ZINC-DEFICIENCY ENHANCED NAD(P)H-DEPENDENT SUPEROXIDE RADICAL PRODUCTION IN PLASMA-MEMBRANE VESICLES ISOLATED FROM ROOTS OF BEAN-PLANTS

The production of superoxide radical (O-2(.-)) was studied in plasma membrane vesicles isolated by aqueous polymer two-phase partitioning from roots of zinc-sufficient and zinc-deficient bean (Phaseolus vulgaris L. cv. Prelude) plants. The two populations of Vesicles were highly enriched in plasma membrane and had similar composition as evidenced by the specific membrane marker enzymes. Vesicles from zinc-deficient roots showed higher rates of NAD(P)H oxidation compared to vesicles from zinc-sufficient plants. The NAD(P)H-dependent formation of O-2(.-) in plasma membrane Vesicles was also highly increased by zinc deficiency.

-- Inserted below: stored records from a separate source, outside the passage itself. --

-- ==== Sys2Proof/Machine/Responses.lean ====
section
/-! DEFINITION. Service responses: their frames (R181, R207), the room check (R182), and the content that the part
reports about its state (R197 to R200, R207). -/

namespace Sys2Proof.Machine

/-! ### Frames of a response (R181, R207) -/

/-- Frame k, counted from 0, of a response of n frames: request code, place, count, result and six content bytes. -/
def responseFrame (node : Fin 4) (code : Nat) (r : Result) (content : List Byte) (n k : Nat) : Frame :=
  ⟨canId (serviceResponseId node),
    [byteOf (code + 32 * (k + 1) : Nat), byteOf (n + 8 * r.code : Nat)]
      ++ (List.range 6).map fun j => content.getD (6 * k + j) 0⟩

/-- The number of frames that carry a content: one for each six bytes, and one at least. -/
def framesOf (content : List Byte) : Nat := max 1 ((content.length + 5) / 6)

/-- The frames of a response, in place order. -/
def responseFrames (node : Fin 4) (code : Nat) (r : Result) (content : List Byte) : List Frame :=
  (List.range (framesOf content)).map fun k => responseFrame node code r content (framesOf content) k

/-- A response is offered to the vehicle port: it joins the response queue, and a port in BUS_OFF discards it (R3). The
free bytes of the response after it are others. -/
def State.answer (s : State) (code : Nat) (r : Result) (content : List Byte) : State :=
  if s.vehicle.link = .on then
    { s with responses := s.responses ++ responseFrames s.node code r content, draws := s.draws + 1 }
  else s

/-- A byte of the next response for which the spec states no value, by its place (notes/assumptions/21.md). -/
def State.freeByte (s : State) (place : Nat) : Byte := Config.freeByte place s.draws

/-! ### The room check (R182) -/

/-- A request whose response takes n frames: carried out with room for them all, else answered BUSY while one place is
free, else discarded with SERVICE_DROPPED set. -/
def State.withRoom (s : State) (code n : Nat) (act : State → State) : State :=
  if s.responses.length + n ≤ 16 then act s
  else if s.responses.length < 16 then s.answer code .busy []
  else s.raise .serviceDropped

/-- A request that changes the part by `f` and is answered in one frame with the result and content that `f` gives. -/
def State.serveOne (s : State) (code : Nat) (f : State → State × Result × List Byte) : State :=
  s.withRoom code 1 fun t => let r := f t; r.1.answer code r.2.1 r.2.2

/-- A read: its content, or a refusal with RANGE when there is none; it changes nothing but the queue. -/
def State.serveRead (s : State) (code : Nat) (content : Option (List Byte)) : State :=
  match content with
  | some c => s.withRoom code (framesOf c) fun t => t.answer code .ok c
  | none => s.withRoom code 1 fun t => t.answer code .range []

/-! ### Contents (R207) -/

/-- A number in two bytes, from a natural number. -/
def two (n : Nat) : List Byte := le16 n

/-- The code of a halt code; 0 is NONE (R204). -/
def HaltCode.code : HaltCode → Nat
  | .sequence => 1
  | .length => 2
  | .range => 3
  | .timeout => 4

/-- The load engine's state, halt code and fragment pointer (R190); with no open row the pointer's byte is free. -/
def Engine.report (free : Byte) : Engine → List Byte
  | .idle => [0, 0, free]
  | .assembling o => [1, 0, byteOf o.buffer.length]
  | .halted h => [2, byteOf h.code, free]

/-- The open table and row; with no open row the table reads 0 (R207) and the row's byte is free. -/
def Engine.openReport (free : Byte) : Engine → List Byte
  | .assembling o => [byteOf o.table.code, byteOf o.row]
  | _ => [0, free]

/-- The code of the bit rate in the IDENTIFY response. -/
def bitRateCode : BitRate → Nat
  | .kbit125 => 0
  | .kbit250 => 1
  | .kbit500 => 2
  | .kbit1000 => 3

def State.isRunning (s : State) : Bool := s.part == .running

/-- IDENTIFY (R198). The design level is the one open number of the spec (notes/assumptions/1.md). -/
def State.identifyContent (s : State) : List Byte :=
  two 740 ++ [byteOf (Config.designLevelLess1.val + 1 : Nat),
    byteOf (s.node.val + 4 * bitRateCode s.rate + flagBit s.isRunning 16 : Nat)]

/-- READ_SLOT (R22): an unused slot reads as EMPTY with 0, and reports kind 0. -/
def State.slotContent (s : State) (i : Fin 64) : List Byte :=
  let r := s.slotRow i
  let kind := if r.used then (match r.kind with
    | some k => k.code
    | none => 0) else 0
  le16 (s.readSlot i).1
    ++ [byteOf (slotStatusCode (s.readSlot i).2), byteOf (flagBit s.slots[i].clamped 1 : Nat), byteOf kind]

/-- READ_ZONE (R41). -/
def State.zoneContent (s : State) (z : Fin 8) : List Byte :=
  let x := s.zones[z]
  [byteOf x.mode.code, byteOf (flagBit x.blind 1 : Nat)] ++ le16 (x.tz.getD (s.zoneRow z).base) ++ le16 x.sz
    ++ le16 x.integral ++ le16 x.lastR ++ two x.qh ++ two x.qc ++ two x.blower ++ two x.freshAir

/-- The code of a burst state (R204). -/
def BurstState.code : BurstState → Nat
  | .idle => 0
  | .delay => 1
  | .burst => 2
  | .gap => 3
  | .recovery => 4

/-- READ_DOOR (R57); the remaining time of a stopped door timer is free. -/
def State.doorContent (s : State) (i : Fin 8) : List Byte :=
  let d := s.doors[i]
  let candidate := match d.candidate with
    | none => 0
    | some false => 1
    | some true => 2
  [byteOf (flagBit d.isOpen 1 + flagBit d.latch 2 + flagBit d.serviceMask 4 + flagBit d.overrideMask 8
      + flagBit s.groupMask 16 + flagBit (d.masked s.groupMask) 32 + flagBit d.ending 64
      + flagBit d.staged.isSome 128 : Nat),
    byteOf (candidate : Nat), byteOf d.burst.code, byteOf d.pv]
    ++ (if d.timer = none then [s.freeByte 4, s.freeByte 5] else two (Timer.wholeSeconds d.timer)) ++ [byteOf d.series, byteOf d.dropped] ++ two d.accum ++ [0, 0]

/-- The code of a cooling unit's state (R204). -/
def CoolState.code : CoolState → Nat
  | .off => 0
  | .run => 1
  | .lockout => 2

/-- A band as one byte: 0xFF for NONE. -/
def bandByte : Option Nat → Byte
  | some i => byteOf i
  | none => 255

/-- READ_SECTION (R47, R83); with no band pending the pending target is free, and with the dwell timer stopped the
remaining dwell. -/
def State.sectContent (s : State) (k : Fin 3) : List Byte :=
  let l := s.loads[k]
  let c := s.coolers[k]
  [byteOf l.count, byteOf (s.capacityOf k),
    byteOf (flagBit l.isOver 1 + flagBit l.isUnder 2 + flagBit l.armed 4 + flagBit s.markHigh 8
      + flagBit l.pendingBand.isSome 16 : Nat),
    bandByte l.current, (l.pendingBand.map bandByte).getD (s.freeByte 2),
    if l.dwell = none then s.freeByte 3 else byteOf (Timer.wholeSeconds l.dwell), byteOf c.state.code, 0]
    ++ two c.posted ++ two c.grant ++ two c.demand ++ [0, 0, 0, 0]

/-- READ_CLAIM (R138). -/
def State.claimContent (s : State) (c : Fin 20) : List Byte :=
  let x := s.alloc.claims[c]
  two (x.posted + 4096 * (s.claimRow c).level) ++ two (x.capacity + 4096 * s.effectiveLevel c)
    ++ two (x.effective + 4096 * s.alloc.line.code) ++ two (s.claimRow c).minimum ++ two x.regular ++ two x.absorption
    ++ two s.alloc.target ++ two s.alloc.beff ++ two s.alloc.pool

/-- The code of a pending frame (R207). -/
def PendingFrame.code : PendingFrame → Nat
  | .none => 0
  | .waiting => 1
  | .offered => 2

/-- An OUTPUT row as READ_CHANNEL sends it: its layout, the spare bits of byte 0 as 0 (R203, R207). -/
def sentOutputRow (r : RowBytes) : RowBytes := byteOf (u8 r 0 % 2 : Nat) :: r.drop 1

/-- The source value that channel c is formed from (R163). An unused row, whose fields have no effect (R162), and a row whose
function and target name no source have none: two free bytes (notes/assumptions/21.md). -/
def State.channelSource (s : State) (c : Fin 24) : List Byte :=
  let r := s.outputRow c
  match r.used, r.source with
  | true, some src => two (s.sourceValue src)
  | _, _ => [s.freeByte 6, s.freeByte 7]

/-- READ_CHANNEL (R163): the OUTPUT row, then the channel's record. A channel that is not SWITCH reports its window elapsed
and ON time as 0, which is what R179 and the taking into use of a changed row leave: the model's choice
(notes/assumptions/51.md). -/
def State.channelContent (s : State) (c : Fin 24) : List Byte :=
  let x := s.channels[c]
  sentOutputRow (s.active.row .output c)
    ++ two (x.commanded + 1024 * x.frame.code + flagBit x.faulted 4096 + flagBit x.replyWait.isSome 8192
      + 16384 * x.misses)
    ++ two x.output ++ two (x.lastCarried.getD 0xFFFF) ++ s.channelSource c ++ two x.elapsed ++ two x.onTime

/-- The thirteen shadow-written marks, bit (table code − 1) for each table (R207). -/
def State.markBits (s : State) : Nat := (allTables.map fun t => flagBit s.marks[t.index] (2 ^ t.index.val)).sum

/-- STATUS (R197). -/
def State.statusContent (s : State) : List Byte :=
  let c := s.screen
  [byteOf (flagBit s.isRunning 1 : Nat)] ++ (s.engine.report (s.freeByte 0)).take 2
    ++ s.engine.openReport (s.freeByte 1) ++ (s.engine.report (s.freeByte 0)).drop 2
    ++ two s.flags.bits ++ two s.markBits
    ++ [byteOf (flagBit (s.vehicle.link == .busOff) 1 + flagBit (s.climate.link == .busOff) 2 : Nat)]
    ++ two s.vehicle.drops ++ two s.climate.drops
    ++ [byteOf c.stage.code, bandByte c.pointer] ++ le24 (c.margin.getD 0)
    ++ [byteOf (flagBit c.margin.isNone 1 + flagBit c.blind 2 : Nat)] ++ two (min 65535 (c.stageMs / 1000))
    ++ [byteOf s.overrides.seq, byteOf s.overrides.table.length, byteOf (flagBit s.overrides.present 1 : Nat),
      0, 0, 0, 0]

/-- The row that READ_ROW names: known table, row index below the row count, bank ACTIVE (0) or SHADOW (1) (R199). -/
def State.rowContent (s : State) (table row bank : Byte) : Option (List Byte) :=
  match TableId.ofCode table.toNat with
  | none => none
  | some t =>
    if row.toNat < t.rowCount then
      match bank.toNat with
      | 0 => some (s.active.row t row.toNat)
      | 1 => some (s.shadow.row t row.toNat)
      | _ => none
    else none

end Sys2Proof.Machine
end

For both activities, a higher response to zinc deficiency was observed when NADPH was used as electron source. Re-supply of zinc to deficient plants for 24 h substantially decreased the rates of NAD(P)H oxidation and O-2(.-) production in isolated vesicles. The NADPH-dependent O-2(.-) generation was strongly stimulated by FAD and showed a high pH optimum; it was scarcely affected by Triton X-100 or even inhibited in the presence of FAD and was almost insensitive to Antimycin A. The results suggest the presence at the plasma membrane of bean roots of an O-2(.-) generating activity, preferentially utilizing NADPH, which is affected by the zinc nutritional status of the plant. This finding, together with previous observations on cytosolic and microsomal fractions prepared from zinc-deficient roots of different plants, is consistent with a role of zinc in membrane stabilization by controlling the level of oxidizing O-2 species.